-- ASSIGNMENT --
Each line from the one with "s.rowmax := by simp [decodeRow]" through the last line of the records must be output exactly, both ends included.

(Beginning of EXTRACTED RECORDS)

/-! ### setPass (R191) -/

@[simp] theorem setPass_faultlog (p : Nat) : (setPass p s).faultlog = s.faultlog := rfl
@[simp] theorem setPass_rowmax (p : Nat) : (setPass p s).rowmax = s.rowmax := rfl
@[simp] theorem setPass_ck (p : Nat) : (setPass p s).ck = s.ck := rfl
@[simp] theorem setPass_px (p : Nat) :
    (setPass p s).px =
      { s.px with pass := BitVec.ofNat 32 p, row := 0#32, pw := BitVec.ofNat 32 (pxPassDim s p).1, ph := BitVec.ofNat 32 (pxPassDim s p).2, rb := BitVec.ofNat 32 (rowBytes (pxPassDim s p).1 s.px.chans.toNat s.px.depth.toNat), prev := zeroLine s.rowmax } := rfl
@[simp] theorem setPass_cks (p : Nat) : (setPass p s).cks = s.cks := rfl
@[simp] theorem setPass_sls (p : Nat) : (setPass p s).sls = s.sls := rfl
@[simp] theorem setPass_po (p : Nat) : (setPass p s).po = s.po := rfl
@[simp] theorem setPass_pix (p : Nat) : (setPass p s).pix = s.pix := rfl
@[simp] theorem setPass_resp (p : Nat) : (setPass p s).resp = s.resp := rfl
@[simp] theorem setPass_inbox (p : Nat) : (setPass p s).inbox = s.inbox := rfl
@[simp] theorem setPass_freeCount (p : Nat) : (setPass p s).freeCount = s.freeCount := rfl

/-! ### Updates that split on their argument -/

@[simp] theorem writeReg_faultlog (r : Reg) (v : Word) : (writeReg r v s).faultlog = s.faultlog := by cases r <;> rfl
@[simp] theorem writeReg_rowmax (r : Reg) (v : Word) : (writeReg r v s).rowmax = s.rowmax := by cases r <;> rfl
@[simp] theorem writeReg_cks (r : Reg) (v : Word) : (writeReg r v s).cks = s.cks := by cases r <;> rfl
@[simp] theorem writeReg_sls (r : Reg) (v : Word) : (writeReg r v s).sls = s.sls := by cases r <;> rfl
@[simp] theorem writeReg_po (r : Reg) (v : Word) : (writeReg r v s).po = s.po := by cases r <;> rfl
@[simp] theorem writeReg_pix (r : Reg) (v : Word) : (writeReg r v s).pix = s.pix := by cases r <;> rfl
@[simp] theorem writeReg_resp (r : Reg) (v : Word) : (writeReg r v s).resp = s.resp := by cases r <;> rfl
@[simp] theorem writeReg_inbox (r : Reg) (v : Word) : (writeReg r v s).inbox = s.inbox := by cases r <;> rfl
@[simp] theorem writeReg_freeCount (r : Reg) (v : Word) : (writeReg r v s).freeCount = s.freeCount := by cases r <;> rfl

@[simp] theorem endPass_faultlog : (endPass s).faultlog = s.faultlog := by unfold endPass; (repeat' split) <;> rfl
@[simp] theorem endPass_rowmax : (endPass s).rowmax = s.rowmax := by unfold endPass; (repeat' split) <;> rfl
@[simp] theorem endPass_ck : (endPass s).ck = s.ck := by unfold endPass; (repeat' split) <;> rfl
@[simp] theorem endPass_cks : (endPass s).cks = s.cks := by unfold endPass; (repeat' split) <;> rfl
@[simp] theorem endPass_sls : (endPass s).sls = s.sls := by unfold endPass; (repeat' split) <;> rfl
@[simp] theorem endPass_po : (endPass s).po = s.po := by unfold endPass; (repeat' split) <;> rfl
@[simp] theorem endPass_pix : (endPass s).pix = s.pix := by unfold endPass; (repeat' split) <;> rfl
@[simp] theorem endPass_resp : (endPass s).resp = s.resp := by unfold endPass; (repeat' split) <;> rfl
@[simp] theorem endPass_inbox : (endPass s).inbox = s.inbox := by unfold endPass; (repeat' split) <;> rfl
@[simp] theorem endPass_freeCount : (endPass s).freeCount = s.freeCount := by unfold endPass; (repeat' split) <;> rfl

@[simp] theorem decodeRow_faultlog (f : Filter) : (decodeRow f s).faultlog = s.faultlog := by simp [decodeRow]
@[simp] theorem decodeRow_rowmax (f : Filter) : (decodeRow f s).rowmax = s.rowmax := by simp [decodeRow]
@[simp] theorem decodeRow_ck (f : Filter) : (decodeRow f s).ck = s.ck := by simp [decodeRow]
@[simp] theorem decodeRow_cks (f : Filter) : (decodeRow f s).cks = s.cks := by simp [decodeRow]
@[simp] theorem decodeRow_sls (f : Filter) : (decodeRow f s).sls = s.sls := by simp [decodeRow]
@[simp] theorem decodeRow_po (f : Filter) : (decodeRow f s).po = s.po := by simp [decodeRow]
@[simp] theorem decodeRow_resp (f : Filter) : (decodeRow f s).resp = s.resp := by simp [decodeRow]
@[simp] theorem decodeRow_inbox (f : Filter) : (decodeRow f s).inbox = s.inbox := by simp [decodeRow]
@[simp] theorem decodeRow_freeCount (f : Filter) : (decodeRow f s).freeCount = s.freeCount := by simp [decodeRow]

end Sys2Proof.Machine
end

(End of EXTRACTED RECORDS)

-- ANSWER --
@[simp] theorem decodeRow_rowmax (f : Filter) : (decodeRow f s).rowmax = s.rowmax := by simp [decodeRow]
@[simp] theorem decodeRow_ck (f : Filter) : (decodeRow f s).ck = s.ck := by simp [decodeRow]
@[simp] theorem decodeRow_cks (f : Filter) : (decodeRow f s).cks = s.cks := by simp [decodeRow]
@[simp] theorem decodeRow_sls (f : Filter) : (decodeRow f s).sls = s.sls := by simp [decodeRow]
@[simp] theorem decodeRow_po (f : Filter) : (decodeRow f s).po = s.po := by simp [decodeRow]
@[simp] theorem decodeRow_resp (f : Filter) : (decodeRow f s).resp = s.resp := by simp [decodeRow]
@[simp] theorem decodeRow_inbox (f : Filter) : (decodeRow f s).inbox = s.inbox := by simp [decodeRow]
@[simp] theorem decodeRow_freeCount (f : Filter) : (decodeRow f s).freeCount = s.freeCount := by simp [decodeRow]

end Sys2Proof.Machine
end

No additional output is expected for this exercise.